-- ==== Sys2Proof/Machine/Run.lean ====
section
/-! DEFINITION. What the three run commands share: validation (60_exceptions.md R158), the job snapshot and acceptance
(30_encoding.md R91). -/

namespace Sys2Proof.Machine

/-- Whether the command divides: DIV = 0 is an error of RUN_DIRECT and RUN_LUT alone (60_exceptions.md R158, check 3). -/
def RunMode.divides : RunMode → Bool
  | .direct => true
  | .lut => true
  | .copy => false

/-- Whether the command has a pass count: ITER = 0 is an error of RUN_LUT alone (R158, check 4). -/
def RunMode.iterates : RunMode → Bool
  | .direct => false
  | .lut => true
  | .copy => false

/-- Whether the command uses the planar buffers: TOO_LARGE is an error of RUN_LUT and RUN_COPY (R158, check 7). -/
def RunMode.planar : RunMode → Bool
  | .direct => false
  | .lut => true
  | .copy => true

/-- The source addresses that are still dirty in a HOST cache, on a platform with COHERENT false (20_memory.md R72;
log 8). -/
def uncleanSource (p : Platform) (s : State) : List Nat :=
  if p.coherent then []
  else
    s.dirty.filter
      (holds { base := s.regs.srcBase.toNat, size := imageSize s.regs.width.toNat s.regs.height.toNat })

/-- The job snapshot of the registers as they stand (10_state.md R44, R45): the race flag is false. With it the model's
own mark of the source bytes whose cache duty was skipped (log 8). -/
def snapshot (p : Platform) (mode : RunMode) (s : State) : Job :=
  { mode := mode
    width := s.regs.width
    height := s.regs.height
    iter := s.regs.iter
    srcBase := s.regs.srcBase
    dstBase := s.regs.dstBase
    div := s.regs.div
    kernel := s.regs.kernel
    startCycle := s.cycle
    race := false
    unclean := uncleanSource p s }

/-- Checks 2 to 7 of 60_exceptions.md R158 in their order: the error, and whether its condition holds of a job of this
configuration. -/
def runChecks (p : Platform) (j : Job) : List (ErrCode × Bool) :=
  let w := j.width.toNat
  let h := j.height.toNat
  let n := imageSize w h
  [ (.badDims, w == 0 || h == 0),
    (.divZero, j.mode.divides && j.div == 0),
    (.badIter, j.mode.iterates && j.iter == 0),
    (.addrRange, wraps j.srcBase.toNat n || wraps j.dstBase.toNat n),
    (.overlap, overlaps j.srcBase.toNat j.dstBase.toNat n),
    (.tooLarge, j.mode.planar && decide (p.maxPixels.toNat < w * h)) ]

/-- The first check that fails, if any (R158, R159). -/
def firstError (p : Platform) (j : Job) : Option ErrCode := ((runChecks p j).find? (fun c => c.2)).map (fun c => c.1)

/-- A run command after acceptance of its word: it raises the first failing check and changes nothing but STATUS, or the
job is the snapshot and BUSY is 1 (30_encoding.md R87, R91). No memory is accessed. -/
def startRun (p : Platform) (mode : RunMode) (s : State) : State :=
  match firstError p (snapshot p mode s) with
  | some e => raiseError e s
  | none => { s with job := some (snapshot p mode s) }

/-- R13: `interior(x, y)`, for a `w` by `h` image. -/
def interior (w h x y : Nat) : Bool := decide (1 ≤ x) && decide (x + 2 ≤ w) && decide (1 ≤ y) && decide (y + 2 ≤ h)

/-- `src(x, y, c)` of the job, as memory holds it (20_memory.md R53). -/
def srcByte (j : Job) (m : Memory) (x y c : Nat) : Byte := readByte m (addr j.srcBase.toNat j.width.toNat x y c)

end Sys2Proof.Machine
end

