/-- The plane byte of a neighbour of an interior pixel is its source byte (42_lut_convolve.md R107). -/
theorem planarize_neighbour {m : Memory} {x y : Nat} (inner : isInterior j.width.toNat j.height.toNat x y) (c : Nat)
    (a b : Fin 3) :
    planarize j m c ((y + a.val - 1) * j.width.toNat + (x + b.val - 1)) =
      srcByte j m (x + b.val - 1) (y + a.val - 1) c :=
  planarize_pixel (neighbour_in_image inner a b).1

/-- The two memories hold the same source image. -/
def SameSource (j : Job) (m m' : Memory) : Prop := ∀ a, inJobSource j a → readByte m a = readByte m' a

theorem SameSource.srcByte_eq {m m' : Memory} (same : SameSource j m m') {x y c : Nat} (hx : x < j.width.toNat)
    (hy : y < j.height.toNat) (hc : c < 3) : srcByte j m x y c = srcByte j m' x y c := by
  have offset := pixel_offset_lt hx hy hc
  exact same _ ⟨by simp only [addr]; omega, by simp only [addr]; omega⟩

/-- A neighbour of an interior pixel reads the same from either memory. -/
theorem SameSource.neighbour_eq {m m' : Memory} (same : SameSource j m m') {x y c : Nat}
    (inner : isInterior j.width.toNat j.height.toNat x y) (hc : c < 3) (a b : Fin 3) :
    srcByte j m (x + b.val - 1) (y + a.val - 1) c = srcByte j m' (x + b.val - 1) (y + a.val - 1) c :=
  same.srcByte_eq (neighbour_in_image inner a b).1 (neighbour_in_image inner a b).2 hc

theorem SameSource.directByte_eq {m m' : Memory} (same : SameSource j m m') {x y c : Nat} (hc : c < 3) :
    directByte j m x y c = directByte j m' x y c := by
  unfold directByte
  split
  · rename_i inner
    simp only [directAcc, same.neighbour_eq (interior_iff.1 inner) hc]
  · rfl

theorem SameSource.lutPixel_eq {m m' : Memory} (same : SameSource j m m') {x y c : Nat}
    (inner : isInterior j.width.toNat j.height.toNat x y) (hc : c < 3) :
    lutPixel j (planarize j m) c x y = lutPixel j (planarize j m') c x y := by
  simp only [lutPixel, lutSum, planarize_neighbour inner, same.neighbour_eq inner hc]

/-- What OUT holds before the first pass does not depend on memory, and a pass depends on the source image alone. -/
theorem SameSource.lutByte_eq {m m' : Memory} (same : SameSource j m m') {x y c : Nat} (hx : x < j.width.toNat)
    (hc : c < 3) : lutByte j m x y c = lutByte j m' x y c := by
  unfold lutByte interleave
  cases j.iter.toNat with
  | zero => rfl
  | succ n =>
    simp only [lutPasses, lutPass_pixel _ _ hx]
    split
    · exact same.lutPixel_eq (interior_iff.1 ‹_›) hc
    · rfl

/-- The result image depends on the source image alone (R51, 41_direct_convolve.md R98). -/
theorem SameSource.resultAt_eq {m m' : Memory} (same : SameSource j m m') {o : Nat}
    (inside : o < imageSize j.width.toNat j.height.toNat) : resultAt j m o = resultAt j m' o := by
  obtain ⟨hx, hy, hc, -⟩ := pixel_of_offset inside
  unfold resultAt resultByte
  cases j.mode with
  | direct => exact same.directByte_eq hc
  | lut => exact same.lutByte_eq hx hc
  | copy => simp only [copyByte_eq_srcByte hx, same.srcByte_eq hx hy hc]

/-- An unraced run over backed ordinary memory writes its result image (R92). -/
theorem readByte_completeRun_dest (wf : s.mem.wf = true) (noRace : j.race = false)
    (duties : ∀ a, inJobSource j a ∨ inJobDest j a → memOk p a = true ∧ ordinary p a = true) {a : Nat}
    (inside : inJobDest j a) :
    readByte (completeRun p j s).mem a = resultAt j (sourceView j s) (a - j.dstBase.toNat) := by
  have backed : regionsBacked p j = true := regionsBacked_iff_inJob.2 fun a ha => (duties a ha).1
  have source : allIn j.source (ordinary p) = true := allIn_iff.2 fun a lo hi => (duties a (.inl ⟨lo, hi⟩)).2
  have dest : allIn j.dest (ordinary p) = true := allIn_iff.2 fun a lo hi => (duties a (.inr ⟨lo, hi⟩)).2
  have specified : resultUnspecified p j = false := by rw [resultUnspecified, noRace, source, dest]; rfl
  have after : completeRun p j s = complete (writeResult p j s) := by simp [completeRun, backed, specified]
  rw [after, complete_mem, readByte_writeResult wf backed, if_pos (holds_iff.2 inside)]
  rfl
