-- ==== Sys2Proof/Config.lean ====
section
/-! DEFINITION. The named parameters of 00_scope.md rule R7, at the values its value column gives. GPR_RESET and INIT_MEM are arguments of `Machine.State.launch`; the values `State.reset` takes for
them stand here. -/

namespace Sys2Proof.Config

/-- OPCODE_MAP, a "bijection from the sixteen opcode values to the sixteen variants", at the table of 30_encoding.md rule
R70 (decision D1; log entry 6). `opcodeMap` reads the variant of an opcode value and `opcodeMap.symm` the value of a
variant. -/
def opcodeMap : BitVec 4 ≃ Opcode where
  toFun b :=
    match b.toNat with
    | 0b0000 => .br
    | 0b0001 => .add
    | 0b0010 => .ld
    | 0b0011 => .st
    | 0b0100 => .jsr
    | 0b0101 => .and
    | 0b0110 => .ldr
    | 0b0111 => .str
    | 0b1000 => .rti
    | 0b1001 => .not
    | 0b1010 => .ldi
    | 0b1011 => .sti
    | 0b1100 => .jmp
    | 0b1101 => .res
    | 0b1110 => .lea
    | _ => .trap
  invFun
    | .br => 0b0000
    | .add => 0b0001
    | .ld => 0b0010
    | .st => 0b0011
    | .jsr => 0b0100
    | .and => 0b0101
    | .ldr => 0b0110
    | .str => 0b0111
    | .rti => 0b1000
    | .not => 0b1001
    | .ldi => 0b1010
    | .sti => 0b1011
    | .jmp => 0b1100
    | .res => 0b1101
    | .lea => 0b1110
    | .trap => 0b1111
  left_inv := by decide
  right_inv o := by cases o <;> rfl

/-- PC_START, "a fixed start address, conventionally 0x3000" (10_state.md rule R28, decision D21). -/
def pcStart : Word := 0x3000

/-- MR_KBSR, the keyboard-status address (20_memory.md rule R45, decision D5; log entry 3). -/
def mrKbsr : Word := 0xFE00

/-- MR_KBDR, the keyboard-data address, different from MR_KBSR (20_memory.md rule R45, decision D5; log entry 3). -/
def mrKbdr : Word := 0xFE02

/-- The word each general register holds in `State.reset`. DESIGN CHOICE, unsafe (log entry 1): the spec leaves
GPR_RESET open (10_state.md rule R30, decision D17). -/
def gprReset : Word := 0x0000

/-- What a byte of memory with no entry reads as: "Memory zero-filled" (10_state.md rule R31). -/
def unlistedByte : Byte := 0x00

/-- IN_PROMPT: "Enter a character: " (rule R7, decision D12; log entry 4). -/
def inPrompt : List Byte :=
  [0x45, 0x6E, 0x74, 0x65, 0x72, 0x20, 0x61, 0x20, 0x63, 0x68, 0x61, 0x72, 0x61, 0x63, 0x74, 0x65, 0x72, 0x3A, 0x20]

/-- HALT_NOTICE: "HALT" and a line feed (rule R7, decision D13; log entry 4). -/
def haltNotice : List Byte := [0x48, 0x41, 0x4C, 0x54, 0x0A]

end Sys2Proof.Config
end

========================

Print exactly the lines from the beginning of the entries through the line with "def RunMode.divides : RunMode → Bool". Output nothing more.

-- ==== Sys2Proof/Machine/Run.lean ====
section
/-! DEFINITION. What the three run commands share: validation (60_exceptions.md R158), the job snapshot and acceptance
(30_encoding.md R91). -/

namespace Sys2Proof.Machine

/-- Whether the command divides: DIV = 0 is an error of RUN_DIRECT and RUN_LUT alone (60_exceptions.md R158, check 3). -/
def RunMode.divides : RunMode → Bool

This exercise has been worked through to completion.